Dataset entries
□ □ □ □ □

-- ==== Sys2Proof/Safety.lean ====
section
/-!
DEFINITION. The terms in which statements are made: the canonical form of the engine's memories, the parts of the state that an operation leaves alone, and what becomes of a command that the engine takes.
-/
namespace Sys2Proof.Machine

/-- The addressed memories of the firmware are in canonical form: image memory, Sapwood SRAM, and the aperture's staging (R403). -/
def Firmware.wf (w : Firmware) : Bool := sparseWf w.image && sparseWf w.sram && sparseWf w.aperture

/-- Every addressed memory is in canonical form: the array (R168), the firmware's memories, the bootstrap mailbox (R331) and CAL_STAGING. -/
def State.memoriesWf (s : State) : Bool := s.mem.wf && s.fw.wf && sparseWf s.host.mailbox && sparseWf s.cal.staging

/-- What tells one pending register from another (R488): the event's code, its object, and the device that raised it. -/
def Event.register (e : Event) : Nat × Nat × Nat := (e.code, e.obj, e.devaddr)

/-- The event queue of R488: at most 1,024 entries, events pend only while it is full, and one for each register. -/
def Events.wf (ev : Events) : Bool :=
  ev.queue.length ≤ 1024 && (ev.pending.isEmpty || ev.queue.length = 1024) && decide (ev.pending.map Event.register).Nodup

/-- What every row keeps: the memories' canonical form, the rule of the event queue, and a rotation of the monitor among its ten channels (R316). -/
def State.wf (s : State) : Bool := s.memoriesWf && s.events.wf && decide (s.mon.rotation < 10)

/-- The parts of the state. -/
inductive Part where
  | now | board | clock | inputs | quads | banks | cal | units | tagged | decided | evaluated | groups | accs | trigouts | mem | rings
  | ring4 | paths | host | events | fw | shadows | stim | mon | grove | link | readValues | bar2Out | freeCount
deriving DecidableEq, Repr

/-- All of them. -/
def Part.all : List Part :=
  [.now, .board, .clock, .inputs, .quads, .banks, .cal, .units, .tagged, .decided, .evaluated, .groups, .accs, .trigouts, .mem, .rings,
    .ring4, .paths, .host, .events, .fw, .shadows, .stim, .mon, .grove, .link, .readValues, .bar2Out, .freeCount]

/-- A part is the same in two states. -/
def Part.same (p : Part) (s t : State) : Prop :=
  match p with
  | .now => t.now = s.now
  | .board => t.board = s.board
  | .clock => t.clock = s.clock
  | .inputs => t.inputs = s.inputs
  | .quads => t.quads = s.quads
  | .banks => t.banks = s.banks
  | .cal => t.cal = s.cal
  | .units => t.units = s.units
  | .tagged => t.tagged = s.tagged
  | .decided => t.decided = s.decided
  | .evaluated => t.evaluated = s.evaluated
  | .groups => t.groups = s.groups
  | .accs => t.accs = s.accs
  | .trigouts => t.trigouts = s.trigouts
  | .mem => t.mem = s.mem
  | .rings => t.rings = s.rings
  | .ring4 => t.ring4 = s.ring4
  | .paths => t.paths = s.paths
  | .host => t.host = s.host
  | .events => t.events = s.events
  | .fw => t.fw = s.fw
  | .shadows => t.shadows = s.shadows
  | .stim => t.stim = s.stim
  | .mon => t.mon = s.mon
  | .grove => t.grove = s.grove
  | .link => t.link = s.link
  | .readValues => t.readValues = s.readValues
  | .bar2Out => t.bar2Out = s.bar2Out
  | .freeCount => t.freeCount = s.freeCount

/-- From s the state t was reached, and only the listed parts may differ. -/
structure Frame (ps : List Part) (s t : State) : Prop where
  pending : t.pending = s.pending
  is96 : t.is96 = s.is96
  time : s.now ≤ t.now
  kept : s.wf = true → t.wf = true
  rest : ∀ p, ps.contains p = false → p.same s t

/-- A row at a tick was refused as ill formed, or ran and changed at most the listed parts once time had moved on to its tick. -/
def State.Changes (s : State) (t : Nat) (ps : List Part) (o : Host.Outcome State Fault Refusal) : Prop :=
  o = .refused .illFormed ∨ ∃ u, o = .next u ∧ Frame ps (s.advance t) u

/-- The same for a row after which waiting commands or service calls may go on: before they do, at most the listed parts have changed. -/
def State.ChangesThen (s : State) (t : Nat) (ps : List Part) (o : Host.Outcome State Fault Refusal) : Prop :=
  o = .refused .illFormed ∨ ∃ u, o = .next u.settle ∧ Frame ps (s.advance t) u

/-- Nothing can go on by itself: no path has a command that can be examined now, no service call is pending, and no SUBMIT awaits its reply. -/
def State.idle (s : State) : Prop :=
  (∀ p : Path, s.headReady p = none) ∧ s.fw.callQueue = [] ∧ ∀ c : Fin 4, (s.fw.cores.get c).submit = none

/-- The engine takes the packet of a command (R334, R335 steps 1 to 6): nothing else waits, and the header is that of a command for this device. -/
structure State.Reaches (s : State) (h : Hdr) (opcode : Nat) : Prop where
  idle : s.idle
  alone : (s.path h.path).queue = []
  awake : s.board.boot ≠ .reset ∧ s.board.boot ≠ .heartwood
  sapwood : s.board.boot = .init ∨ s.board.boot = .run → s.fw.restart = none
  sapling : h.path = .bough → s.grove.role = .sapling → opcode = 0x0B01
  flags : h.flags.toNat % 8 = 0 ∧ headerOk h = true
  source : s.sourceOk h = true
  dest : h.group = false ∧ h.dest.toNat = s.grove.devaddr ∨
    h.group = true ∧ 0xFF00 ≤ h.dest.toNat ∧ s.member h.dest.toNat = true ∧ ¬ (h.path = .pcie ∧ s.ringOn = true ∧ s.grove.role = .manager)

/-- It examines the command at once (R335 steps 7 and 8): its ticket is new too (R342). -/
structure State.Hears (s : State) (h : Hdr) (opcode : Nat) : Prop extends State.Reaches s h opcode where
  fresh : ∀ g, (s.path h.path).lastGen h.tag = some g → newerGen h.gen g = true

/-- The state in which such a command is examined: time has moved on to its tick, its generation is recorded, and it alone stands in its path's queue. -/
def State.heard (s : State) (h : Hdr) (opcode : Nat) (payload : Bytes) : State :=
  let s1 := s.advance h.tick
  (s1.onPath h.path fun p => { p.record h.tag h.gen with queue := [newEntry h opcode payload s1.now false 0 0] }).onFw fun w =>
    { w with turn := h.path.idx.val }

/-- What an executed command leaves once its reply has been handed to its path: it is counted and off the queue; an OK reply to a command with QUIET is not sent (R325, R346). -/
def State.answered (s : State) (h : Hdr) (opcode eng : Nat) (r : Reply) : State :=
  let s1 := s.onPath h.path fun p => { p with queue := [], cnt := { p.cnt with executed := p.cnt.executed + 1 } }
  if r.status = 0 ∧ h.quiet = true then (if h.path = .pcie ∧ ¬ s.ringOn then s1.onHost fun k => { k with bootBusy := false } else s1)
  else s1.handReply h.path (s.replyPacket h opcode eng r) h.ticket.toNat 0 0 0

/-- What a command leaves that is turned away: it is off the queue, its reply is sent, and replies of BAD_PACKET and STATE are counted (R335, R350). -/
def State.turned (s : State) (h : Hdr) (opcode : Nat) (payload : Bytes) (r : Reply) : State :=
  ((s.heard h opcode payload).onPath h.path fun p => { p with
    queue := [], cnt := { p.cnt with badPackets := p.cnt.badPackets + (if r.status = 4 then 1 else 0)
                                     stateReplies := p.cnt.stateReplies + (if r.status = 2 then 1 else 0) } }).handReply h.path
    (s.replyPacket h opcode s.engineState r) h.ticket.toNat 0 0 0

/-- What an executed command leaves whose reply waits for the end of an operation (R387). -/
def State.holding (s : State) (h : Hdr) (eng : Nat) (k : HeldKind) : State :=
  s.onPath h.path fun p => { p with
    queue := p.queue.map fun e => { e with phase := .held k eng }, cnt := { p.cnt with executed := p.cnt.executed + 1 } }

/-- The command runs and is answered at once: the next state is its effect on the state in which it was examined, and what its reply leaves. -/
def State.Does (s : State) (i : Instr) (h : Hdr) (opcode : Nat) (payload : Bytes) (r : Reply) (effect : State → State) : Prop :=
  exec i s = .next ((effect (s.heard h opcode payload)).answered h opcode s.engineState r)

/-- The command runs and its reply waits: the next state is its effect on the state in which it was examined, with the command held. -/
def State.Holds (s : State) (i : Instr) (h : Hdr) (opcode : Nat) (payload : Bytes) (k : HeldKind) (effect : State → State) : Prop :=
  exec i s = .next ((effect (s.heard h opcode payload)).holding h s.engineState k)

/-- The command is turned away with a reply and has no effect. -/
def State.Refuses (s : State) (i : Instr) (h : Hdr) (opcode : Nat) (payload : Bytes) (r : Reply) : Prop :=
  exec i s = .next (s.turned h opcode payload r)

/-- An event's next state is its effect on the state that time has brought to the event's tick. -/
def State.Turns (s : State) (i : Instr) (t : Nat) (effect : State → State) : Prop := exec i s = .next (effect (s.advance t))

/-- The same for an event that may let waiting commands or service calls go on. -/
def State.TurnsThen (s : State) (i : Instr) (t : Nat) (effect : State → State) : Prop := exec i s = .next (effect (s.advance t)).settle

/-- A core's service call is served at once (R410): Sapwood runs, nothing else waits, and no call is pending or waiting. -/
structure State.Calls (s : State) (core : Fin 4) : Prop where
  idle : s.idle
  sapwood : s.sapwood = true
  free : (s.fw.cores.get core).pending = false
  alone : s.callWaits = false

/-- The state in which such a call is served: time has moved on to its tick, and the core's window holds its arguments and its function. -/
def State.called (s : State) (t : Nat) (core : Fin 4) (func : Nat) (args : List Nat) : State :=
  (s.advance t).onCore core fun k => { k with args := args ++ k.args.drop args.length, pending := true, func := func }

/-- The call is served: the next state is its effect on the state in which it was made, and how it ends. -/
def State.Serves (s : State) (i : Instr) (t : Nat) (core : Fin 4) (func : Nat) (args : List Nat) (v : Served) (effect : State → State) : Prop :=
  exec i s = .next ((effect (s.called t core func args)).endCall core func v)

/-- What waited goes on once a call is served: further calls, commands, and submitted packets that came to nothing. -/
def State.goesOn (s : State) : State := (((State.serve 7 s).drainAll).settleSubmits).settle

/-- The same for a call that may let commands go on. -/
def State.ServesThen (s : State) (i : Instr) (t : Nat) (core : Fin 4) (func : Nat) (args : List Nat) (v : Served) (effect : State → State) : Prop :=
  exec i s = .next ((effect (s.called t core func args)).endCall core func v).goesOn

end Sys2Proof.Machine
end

□ □ □ □ □

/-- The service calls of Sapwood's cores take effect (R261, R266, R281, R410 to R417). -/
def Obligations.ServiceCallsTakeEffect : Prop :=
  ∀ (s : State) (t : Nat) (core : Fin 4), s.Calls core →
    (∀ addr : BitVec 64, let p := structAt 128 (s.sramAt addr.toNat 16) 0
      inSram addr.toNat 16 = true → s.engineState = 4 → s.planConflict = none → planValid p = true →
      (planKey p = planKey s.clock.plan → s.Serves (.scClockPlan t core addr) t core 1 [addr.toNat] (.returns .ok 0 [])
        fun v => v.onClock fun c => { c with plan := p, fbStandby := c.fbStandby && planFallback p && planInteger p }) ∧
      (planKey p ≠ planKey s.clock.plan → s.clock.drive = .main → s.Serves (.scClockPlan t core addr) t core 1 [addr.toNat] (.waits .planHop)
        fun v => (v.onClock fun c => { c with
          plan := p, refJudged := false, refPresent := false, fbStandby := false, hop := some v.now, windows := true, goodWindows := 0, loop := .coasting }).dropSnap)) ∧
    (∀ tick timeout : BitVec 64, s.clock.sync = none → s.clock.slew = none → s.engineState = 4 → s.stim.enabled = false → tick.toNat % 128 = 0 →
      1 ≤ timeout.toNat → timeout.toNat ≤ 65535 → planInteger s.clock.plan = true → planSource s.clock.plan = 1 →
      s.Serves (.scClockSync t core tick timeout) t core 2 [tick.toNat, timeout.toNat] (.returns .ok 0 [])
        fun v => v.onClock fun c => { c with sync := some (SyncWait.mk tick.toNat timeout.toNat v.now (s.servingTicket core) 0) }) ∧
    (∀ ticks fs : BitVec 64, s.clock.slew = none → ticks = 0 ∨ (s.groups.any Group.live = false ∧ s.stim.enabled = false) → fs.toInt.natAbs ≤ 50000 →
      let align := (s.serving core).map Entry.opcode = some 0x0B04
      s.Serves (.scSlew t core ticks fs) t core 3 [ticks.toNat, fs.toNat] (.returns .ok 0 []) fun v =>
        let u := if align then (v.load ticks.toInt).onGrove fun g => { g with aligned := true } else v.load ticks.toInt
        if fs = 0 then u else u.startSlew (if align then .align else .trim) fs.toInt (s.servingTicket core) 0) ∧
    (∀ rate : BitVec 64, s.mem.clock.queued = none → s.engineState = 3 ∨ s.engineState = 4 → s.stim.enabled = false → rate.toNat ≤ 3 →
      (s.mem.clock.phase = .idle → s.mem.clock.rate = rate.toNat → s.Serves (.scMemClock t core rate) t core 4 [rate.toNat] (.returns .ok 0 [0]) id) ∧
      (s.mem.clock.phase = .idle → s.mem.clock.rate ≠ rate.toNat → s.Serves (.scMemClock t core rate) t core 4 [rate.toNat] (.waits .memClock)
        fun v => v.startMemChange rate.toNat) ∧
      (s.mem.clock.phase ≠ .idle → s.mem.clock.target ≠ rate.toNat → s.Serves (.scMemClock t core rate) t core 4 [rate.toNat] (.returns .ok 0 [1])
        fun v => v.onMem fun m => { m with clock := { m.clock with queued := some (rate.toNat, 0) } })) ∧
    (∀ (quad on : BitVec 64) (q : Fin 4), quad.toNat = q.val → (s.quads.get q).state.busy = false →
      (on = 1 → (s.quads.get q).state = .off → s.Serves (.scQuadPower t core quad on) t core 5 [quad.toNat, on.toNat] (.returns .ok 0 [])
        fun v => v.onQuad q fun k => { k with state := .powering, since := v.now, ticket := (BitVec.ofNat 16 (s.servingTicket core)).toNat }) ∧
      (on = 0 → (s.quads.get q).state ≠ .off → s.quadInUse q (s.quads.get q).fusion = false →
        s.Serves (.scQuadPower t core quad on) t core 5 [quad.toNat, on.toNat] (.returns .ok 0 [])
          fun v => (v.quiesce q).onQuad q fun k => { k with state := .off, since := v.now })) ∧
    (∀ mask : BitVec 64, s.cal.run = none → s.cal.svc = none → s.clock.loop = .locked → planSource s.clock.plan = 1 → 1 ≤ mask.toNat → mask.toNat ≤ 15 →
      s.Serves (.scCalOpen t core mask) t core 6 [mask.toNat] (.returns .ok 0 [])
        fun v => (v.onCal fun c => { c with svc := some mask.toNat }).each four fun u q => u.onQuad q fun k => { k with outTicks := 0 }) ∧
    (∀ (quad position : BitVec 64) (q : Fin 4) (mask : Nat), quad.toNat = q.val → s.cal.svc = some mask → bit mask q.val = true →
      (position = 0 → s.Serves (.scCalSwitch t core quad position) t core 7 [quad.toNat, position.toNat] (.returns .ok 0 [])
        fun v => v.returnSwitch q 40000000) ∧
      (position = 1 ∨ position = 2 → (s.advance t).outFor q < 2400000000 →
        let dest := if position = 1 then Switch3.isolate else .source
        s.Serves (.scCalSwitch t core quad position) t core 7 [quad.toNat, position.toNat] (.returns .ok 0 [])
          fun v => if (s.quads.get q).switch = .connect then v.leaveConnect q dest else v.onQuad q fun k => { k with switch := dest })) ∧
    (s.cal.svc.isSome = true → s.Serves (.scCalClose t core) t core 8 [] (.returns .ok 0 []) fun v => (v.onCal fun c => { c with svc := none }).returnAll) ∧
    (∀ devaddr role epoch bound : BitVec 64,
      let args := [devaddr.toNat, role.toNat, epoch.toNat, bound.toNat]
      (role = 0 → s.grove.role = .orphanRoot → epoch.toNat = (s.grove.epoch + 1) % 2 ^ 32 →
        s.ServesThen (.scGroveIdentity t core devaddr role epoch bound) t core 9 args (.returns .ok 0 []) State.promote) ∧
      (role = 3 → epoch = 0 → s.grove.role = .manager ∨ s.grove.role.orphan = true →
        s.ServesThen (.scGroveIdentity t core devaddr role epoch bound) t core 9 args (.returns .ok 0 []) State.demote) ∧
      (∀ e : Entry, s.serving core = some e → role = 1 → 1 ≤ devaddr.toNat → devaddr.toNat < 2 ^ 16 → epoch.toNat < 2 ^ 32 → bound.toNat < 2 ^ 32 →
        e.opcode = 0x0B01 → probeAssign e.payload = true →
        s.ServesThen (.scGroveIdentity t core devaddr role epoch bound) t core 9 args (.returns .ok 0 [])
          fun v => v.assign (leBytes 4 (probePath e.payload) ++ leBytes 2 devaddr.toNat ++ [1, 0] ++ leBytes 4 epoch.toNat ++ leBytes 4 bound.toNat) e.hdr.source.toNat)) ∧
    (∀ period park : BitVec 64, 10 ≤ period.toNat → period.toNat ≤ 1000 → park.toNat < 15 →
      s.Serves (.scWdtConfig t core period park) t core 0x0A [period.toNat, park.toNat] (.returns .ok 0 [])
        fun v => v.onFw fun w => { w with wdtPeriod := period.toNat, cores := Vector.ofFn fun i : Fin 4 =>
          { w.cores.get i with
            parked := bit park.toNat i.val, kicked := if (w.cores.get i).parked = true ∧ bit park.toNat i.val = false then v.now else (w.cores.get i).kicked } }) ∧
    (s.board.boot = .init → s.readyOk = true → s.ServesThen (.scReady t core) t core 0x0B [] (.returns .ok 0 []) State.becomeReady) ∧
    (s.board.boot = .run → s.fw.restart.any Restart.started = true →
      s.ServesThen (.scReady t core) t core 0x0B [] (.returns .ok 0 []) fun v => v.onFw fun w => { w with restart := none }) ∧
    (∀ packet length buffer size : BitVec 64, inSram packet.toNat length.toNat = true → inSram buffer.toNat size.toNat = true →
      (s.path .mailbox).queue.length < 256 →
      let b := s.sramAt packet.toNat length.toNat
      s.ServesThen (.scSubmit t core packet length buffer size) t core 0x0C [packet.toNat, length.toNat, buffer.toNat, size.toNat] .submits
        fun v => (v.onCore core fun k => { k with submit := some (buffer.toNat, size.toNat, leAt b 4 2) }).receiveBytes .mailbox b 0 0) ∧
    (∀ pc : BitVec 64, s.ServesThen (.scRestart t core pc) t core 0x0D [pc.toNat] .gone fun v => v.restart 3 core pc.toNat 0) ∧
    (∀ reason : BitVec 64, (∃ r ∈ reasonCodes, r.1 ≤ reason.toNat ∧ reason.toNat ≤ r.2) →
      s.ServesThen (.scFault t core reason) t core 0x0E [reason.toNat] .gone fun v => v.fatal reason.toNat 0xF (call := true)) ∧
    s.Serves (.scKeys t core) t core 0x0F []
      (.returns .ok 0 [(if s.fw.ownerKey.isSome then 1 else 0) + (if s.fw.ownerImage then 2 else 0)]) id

□ □ □ □ □

• _HOW TO COMPLETE THIS TASK_
Reproduce, exactly as they stand in the data above, the lines from the one that holds "t.cal = s.cal" to the one that holds "def State.ChangesThen (s", inclusive.

• _SOLUTION TO THIS TASK_
  | .cal => t.cal = s.cal
  | .units => t.units = s.units
  | .tagged => t.tagged = s.tagged
  | .decided => t.decided = s.decided
  | .evaluated => t.evaluated = s.evaluated
  | .groups => t.groups = s.groups
  | .accs => t.accs = s.accs
  | .trigouts => t.trigouts = s.trigouts
  | .mem => t.mem = s.mem
  | .rings => t.rings = s.rings
  | .ring4 => t.ring4 = s.ring4
  | .paths => t.paths = s.paths
  | .host => t.host = s.host
  | .events => t.events = s.events
  | .fw => t.fw = s.fw
  | .shadows => t.shadows = s.shadows
  | .stim => t.stim = s.stim
  | .mon => t.mon = s.mon
  | .grove => t.grove = s.grove
  | .link => t.link = s.link
  | .readValues => t.readValues = s.readValues
  | .bar2Out => t.bar2Out = s.bar2Out
  | .freeCount => t.freeCount = s.freeCount

/-- From s the state t was reached, and only the listed parts may differ. -/
structure Frame (ps : List Part) (s t : State) : Prop where
  pending : t.pending = s.pending
  is96 : t.is96 = s.is96
  time : s.now ≤ t.now
  kept : s.wf = true → t.wf = true
  rest : ∀ p, ps.contains p = false → p.same s t

/-- A row at a tick was refused as ill formed, or ran and changed at most the listed parts once time had moved on to its tick. -/
def State.Changes (s : State) (t : Nat) (ps : List Part) (o : Host.Outcome State Fault Refusal) : Prop :=
  o = .refused .illFormed ∨ ∃ u, o = .next u ∧ Frame ps (s.advance t) u

/-- The same for a row after which waiting commands or service calls may go on: before they do, at most the listed parts have changed. -/
def State.ChangesThen (s : State) (t : Nat) (ps : List Part) (o : Host.Outcome State Fault Refusal) : Prop :=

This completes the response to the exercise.